Dear Familie,
First off, tell Bob that I feel his pain; I was at that busiest Friday, and if it was double that, well, everyone's nerves must have sat highly on edge.
This week, as usual, went by far too fast. It never really feels like a whole week went by; in fact, it usually feels like one or two days at most.
The big things that happened this week were first, an awesome lesson with one of our investigators, at a member's home. Louis is the 18 year old that we have been working with for the past few weeks, and has born his testimony in Sacrament. We taught the third lesson, the Doctrine of Christ, and it went really well. We also worked to set a baptismal date, and were able to do so, though it is a ways off, for a really awesome reason. Apparently, he wants to wait for now until after General Conference, because he and his fellowshipping family were given tickets to go to the Conference Center. Louis said that he wanted to wait so that he could be sure that Thomas S. Monson is a Prophet before he was baptized.
The second awesome thing is Stake conference itself. First off, we just had a new projector system installed in the McCall building, so we were able to have it streamed up, rather than having to drive 2 hours down to Weiser for it. Next, even though it was stake conference (which half of the members seem to avoid), we still had 8 different investigators come, one of which was Louis' girlfriend Abby, who he drove down for about 3/4 of an hour to get from Cascade. The whole meeting was great, and i felt like there was something said for each of our investigators personally. Most of them have similar struggles, and there was one analogy that really stood out as being able to touch every single one of them. It was a story about a man who had had a fascination with butterflies as a child, and as his wife was getting ready to have their first child, he regained that interest.
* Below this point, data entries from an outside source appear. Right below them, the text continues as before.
/-- APPLY_OUTPUT_DONE: steps 2 to 5 of R387. An IMAGE_LEN that is 0 or does not fit the bank (R376, Table 14.1) is an output that
fails. -/
def State.applyOutputDone (s : State) : State :=
  if s.upd.state = .applying ∧ s.upd.etchPosted = false ∧ s.coresUp then
    let plain := joinPlain ((List.range (s.mf 6 2)).map s.blockPlain)
    let base := fget s.loader.images s.upd.running []
    match plain.bind (fun p => runDiff (p.length + 1) base (s.mf 28 4) p [] none) with
    | none => s.applyFail 0x03 0x040000 4
    | some (out, table) =>
      if out.length = 0 ∨ bankSize < out.length ∨ sha384 out ≠ s.readBytes (manifestAt + 92) 48 then s.applyFail 0x03 0x040000 4
      else
        let es := parseMig (table.length / 8) table
        let i := es.findIdx MigEntry.bad
        if i < es.length then s.applyFail 0x08 i 6
        else
          let s1 := { s with loader := { s.loader with images := fset s.loader.images s.newBank out } }
          let s2 := (s1.formArea table).postEtch 1 scopeP01 []
          { s2 with upd := { s2.upd with etchPosted := true } }
  else s

/-- Step 6 of R387: the etch is complete. -/
def State.applySettle (s : State) : State :=
  if s.upd.state = .applying ∧ s.upd.etchPosted ∧ s.upd.etched ∧ s.coresUp then
    let b : BankRec := {
      state := .valid, version := s.mf 12 4, length := s.mf 28 4, rollback := s.mf 22 2, area := 1 - s.activeArea,
      schema := s.mf 18 2, vote := s.mf 20 1 }
    let s1 := (s.writeRecord (s.record.setBank s.newBank b)).setUpd .applied
    { s1 with upd := { s1.upd with etchPosted := false, etched := false } }
  else s

/-! ### Mirror writes (R389) -/

/-- Write one target in the other area, or count a skip. -/
def State.mirrorOne (s : State) (key v target : Nat) : State :=
  if sameType key target && valueOk target v then
    { s with otherArea := fset s.otherArea target v, store := s.store.touch (homePage (1 - s.activeArea) target) }
  else s.bump K.MIRROR_SKIPS

/-- The class P objects of the candidate area whose source is the written object. -/
def mirrorTargets (es : List MigEntry) (key : Nat) : List Nat :=
  (((deciding [] es).filter (fun e => e.op == 1 && e.old == key && isClassP e.new)).map MigEntry.new)
  ++ (if (migFor es key).isNone then [key] else [])

/-- The source of a new object, in the old area, which holds class P objects. -/
def mirrorSource (es : List MigEntry) (key : Nat) : Option Nat :=
  match migFor es key with
  | some e => if e.op = 1 ∧ isClassP e.old then some e.old else none
  | none => some key

/-- Mirror a class P value written by a transaction (R389). -/
def State.mirror (s : State) (key v : Nat) : State :=
  if isClassP key = false then s
  else match s.upd.state with
  | .applied | .scheduled => (mirrorTargets (s.areaTable (1 - s.activeArea)) key).foldl (fun st t => st.mirrorOne key v t) s
  | .trial => match mirrorSource (s.areaTable s.activeArea) key with
    | some t => s.mirrorOne key v t
    | none => s
  | .idle | .downloading | .downloaded | .verifying | .verified | .applying | .failed => s

/-! ### Activation (R391, R392) -/

/-- The beat of an activation (R391), by the SEG_ID and UNIT_ADDR in force (R98). -/
def State.actBeat (s : State) : Count :=
  let key := if s.obj K.ACT_KEY = 1 then s.convoy.set.segId else if s.obj K.ACT_KEY = 2 then s.convoy.set.unitAddr else 0
  BitVec.ofNat 32 (s.obj K.ACT_BEAT + s.obj K.ACT_SPACING * (key % s.obj K.ACT_MOD))

/-- UPD_CMD_SCHEDULE, accepted. -/
def State.updSchedule (s : State) : State :=
  { s with upd := { s.upd with state := .scheduled, act := some (s.actBeat, s.obj K.ACT_OFFSET) } }

/-- UPD_CMD_UNSCHEDULE, accepted. -/
def State.updUnschedule (s : State) : State := { s with upd := { s.upd with state := .applied, act := none } }

/-- The loader restarts the cores, unless they are held already (R392). -/
def State.holdCores (s : State) : State :=
  if s.cores.hold.isSome then s
  else { s with cores := { s.cores with hold := some .activation } }
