/-- The causes that have cleared (the list of R118). -/
def State.clearCauses (s : State) : State :=
  let keep (c : Nat) : Bool :=
    if c = 1 then !s.input.good || s.input.lossHeld
    else if c = 2 then s.input.pfailLow
    else if c = 5 then s.objB K.LOCAL_HOLD
    else if c = 6 then s.coll.state == .deciding || s.coll.state == .faulted || s.coll.state == .latched
    else true
  { s with seq := { s.seq with causes := s.seq.causes.filter keep } }

/-- One transition of Table 4.4, if one applies. -/
def State.cardRule (s : State) : Option State :=
  let q := s.seq
  match q.state with
  | .shutdown =>
    if s.reversible then some s.reverse
    else match q.pass with
      | some p => if s.passDone p then some (s.unlockRails.bump K.PASSES).enterHoldoff else none
      | none => some s.enterHoldoff
  | .falling => match q.pass with
    | some p =>
      if s.passDone p then
        let s1 := ({ s with seq := { q with pass := none } }).bump K.PASSES
        if q.way = 0 then some s1.unlockRails.enterSetup else some { s1 with seq := { s1.seq with state := .idle } }
      else none
    | none => some { s with seq := { q with state := .idle } }
  | .rising =>
    if q.stepOpen then
      if q.rearm.isEmpty && q.stepRails.all s.stepRailDone then
        some (({ s with seq := { q with stepOpen := false } }).bump K.STEPS)
      else none
    else if s.target = q.way then some { s with seq := { q with state := .idle } }
    else if q.way < s.target ∧ s.risingOk = false then some { s with seq := { q with state := .blocked } }
    else none
  | .idle => if q.way < s.target ∧ s.risingOk = false then some { s with seq := { q with state := .blocked } } else none
  | .blocked => if s.target = q.way then some { s with seq := { q with state := .idle } } else none
  | .holdoff =>
    if q.causes.isEmpty then
      if q.holdFrom.isNone then some { s with seq := { q with holdFrom := some s.fab.tick } } else none
    else if q.holdFrom.isSome then some { s with seq := { q with holdFrom := none } } else none
  | .collapsed =>
    if s.input.good = true ∧ s.obj K.COLLAPSE_V + 200000 ≤ s.quick 2 then some (s.unlockRails.bump K.PASSES).enterHoldoff
    else none
  | .setup => if q.setup.isEmpty then some { s with seq := { q with state := .idle } } else none

/-- HOLDOFF_END (R119, R445). -/
def State.holdoffEnd (s : State) : State :=
  match s.seq.state, s.seq.holdFrom with
  | .holdoff, some t =>
    if s.seq.causes.isEmpty = true ∧ t + usTicks (s.obj K.REENTRY_HOLDOFF) ≤ s.fab.tick then
      ({ (s.setLive K.SHUTDOWN_CAUSE 0) with seq := { s.seq with holdFrom := none, state := .idle } }).enterSetup
    else s
  | _, _ => s
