-- ==== Sys2Proof/Machine/Feeds.lean ====
section
/-! DEFINITION. Input feeds, mating, input good, hold-up (spec/09). -/

namespace Sys2Proof.Machine

/-- A feed before the end of start-up: UNMATED, gate off (R403). -/
def Feed.blank : Feed :=
  { state := .unmated, blocking := false, gateOff := 0, badAt := 0, uv := none, ov := none, soa := 0, rampFrom := 0,
    v0 := 0, charge := 0, chargeAt := 0, sense := 0, need := 0, issued := 0, edges := 0, armed := false, recalled := false,
    full := none, left := 0, dmg := 0, pulling := false, closing := false, frozenTrip := none, last := none }

/-- Feed A (0) or B (1). -/
def State.feed (s : State) (f : Nat) : Feed := fget s.feeds f Feed.blank

/-- Replace a feed. -/
def State.setFeed (s : State) (f : Nat) (x : Feed) : State := { s with feeds := fset s.feeds f x }

/-- Codes of Table 9.2. -/
def FeedState.code : FeedState → Nat
  | .disabled => 0 | .unmated => 1 | .waitSource => 2 | .waitTolls => 3 | .ramping => 4 | .on => 5 | .tripped => 6
  | .lockout => 7 | .damaged => 8

/-- Is the gate of a feed driven (Table 9.2, R263)? -/
def Feed.driven (x : Feed) : Bool := x.state == .ramping || (x.state == .on && !x.blocking)

/-- May a trip still pull the gate of a feed? Under freeze the gate of a RAMPING feed, and of one that has tripped, is off already
(R275). -/
def State.pullable (s : State) (f : Nat) : Bool :=
  let x := s.feed f
  s.frozen.isNone || (x.state == .on && x.frozenTrip.isNone)

/-- Is the gate of a feed off in the sense of its safe state (R256)? -/
def Feed.gateIsOff (x : Feed) : Bool := x.state != .ramping && x.state != .on

/-- The objects that a trip writes (R266, Table 9.10). -/
def tripKeys (f : Nat) : List Nat :=
  [K.TRIP_RUN f, K.LAST_TRIP f, K.RETRY_DEADLINE f, K.RETRY_BASIS f, K.TRIPS f, K.LOCKOUTS f]

/-- A feed on this tick: what it was before any transition of the tick (R256, R278). -/
def State.feedTick (s : State) (f : Nat) : FeedTick :=
  let x := s.feed f
  let fresh : FeedTick :=
    { tick := s.fab.tick, was := x.state, driven := x.driven, run := s.obj (K.TRIP_RUN f), moved := false, kinds := [],
      objs := (tripKeys f).map (fun k => (k, s.obj k)), armed := x.armed, recalled := x.recalled, full := x.full, left := x.left }
  match x.last with
  | some t => if t.tick = s.fab.tick then t else fresh
  | none => fresh

/-- Has a feed made its transition of this tick (R256)? -/
def State.feedMoved (s : State) (f : Nat) : Bool := (s.feedTick f).moved

/-- A transition of a feed. -/
def State.moveFeed (s : State) (f : Nat) (st : FeedState) : State :=
  s.setFeed f { s.feed f with state := st, last := some { s.feedTick f with moved := true } }

/-- Was the feed RAMPING or ON as this tick began? -/
def FeedTick.live (n : FeedTick) : Bool := n.was == .ramping || n.was == .on

/-- Is a message one of this tick, of a feed's source? -/
def State.feedMsg (s : State) (f : Nat) (m : Msg) : Bool := !m.injected && m.source == 0x58 + f && m.stamp.tick == s.fab.tick

/-- Has a feed sent a message of one of these kinds on this tick? -/
def State.raisedNow (s : State) (f : Nat) (kinds : List Nat) : Bool :=
  s.coll.inflight.any (fun m => s.feedMsg f m && kinds.contains m.kind)

/-- A row of Table 9.3 that an earlier row of the same tick replaces sends no message (R256). -/
def State.unraise (s : State) (f : Nat) (kinds : List Nat) : State :=
  { s with coll := { s.coll with inflight := s.coll.inflight.filter (fun m => !(s.feedMsg f m && kinds.contains m.kind)) } }

/-- The messages of this tick carry TRIP_RUN after any increment of R266 on it (R278); kind 0x08 carries DMG_LATCH in its place. -/
def State.restampRun (s : State) (f : Nat) : State :=
  let run := s.obj (K.TRIP_RUN f)
  { s with coll := { s.coll with inflight := s.coll.inflight.map (fun m : Msg =>
    if s.feedMsg f m = true ∧ m.kind ≠ 8 then { m with addr := m.addr / 256 * 256 + run } else m) } }

/-- Raise a kind on a feed's source with the address of R278: FEED_STATE before any transition of this tick, and TRIP_RUN. -/
def State.raiseFeed (s : State) (f kind : Nat) : State :=
  s.raise (0x58 + f) kind ((s.feedTick f).was.code * 65536 + s.obj (K.TRIP_RUN f))

/-! ### Codes (R254) -/

/-- Sense voltage of a current threshold, in counts of 10 µV. -/
def State.senseOf (s : State) (f i : Nat) : Nat := i * s.obj (K.RSENSE f) / 100000

/-- Code of FUSE_FAST or FUSE_LIMIT. -/
def fuseCode (x : Nat) : Nat := (2 * x + 25) / 50

/-- Code of REV_LEVEL. -/
def revCode (x : Nat) : Nat := (2 * x + 5) / 10

/-- CODE_FAST, CODE_SLOW, CODE_REV. -/
def State.codeFast (s : State) (f : Nat) : Nat := fuseCode (s.senseOf f (s.obj (K.FUSE_FAST f)))
def State.codeSlow (s : State) (f : Nat) : Nat := fuseCode (s.senseOf f (s.obj (K.FUSE_LIMIT f)))
def State.codeRev (s : State) (f : Nat) : Nat := revCode (s.senseOf f (s.obj (K.REV_LEVEL f)))

/-! ### Input good (R272) -/

/-- Judge whether input is good on this tick. Collapse detection arms on the first tick it is (R122). -/
def State.inputReview (s : State) : State :=
  let good := ((s.feed 0).state == .on || (s.feed 1).state == .on) && decide (s.obj K.BUS_GOOD ≤ s.quick 2)
  if good = s.input.good then s
  else if good then
    { s with
      input := { s.input with good := true, everGood := true, goodAt := s.filterClk, lostAt := none, lossDone := false, huWait := true },
      seq := { s.seq with collapseArmed := true } }
  else { s with input := { s.input with
      good := false, lostAt := some s.fab.tick, lossHeld := false, huWait := false, riseFrom := none } }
One day, he found a cocoon that had somehow managed to survive a fall from a tree nearby the park bench he was sitting on at the time. He took it home, and watched it grow in a mason jar that he place on the window. One day, the cocoon started to shake, with ever increasing strength, until the man thought that the butterfly would die from the struggle. He took a penknife and made a tiny slit in the cocoon and within seconds, the butterfly was free. It walked around the jar just fine, but it wouldn't fly away. At first, the man thought it was just waiting for its wings to dry, but time passed, and still it stayed walking. The man called a friend of his that knew more of the insect than he did, and told him the story. When he got to the slit that he had mad in the cocoon, the friend stopped him and said, "There is the problem. The struggle gives them the strength to fly."
A lot of our investigators seem to have hard things holding them down, and i was really glad to hear that show that there is a reason for hard things in life.
Well, those are the major stories from this week. Thank you for yours, and for listening to mine.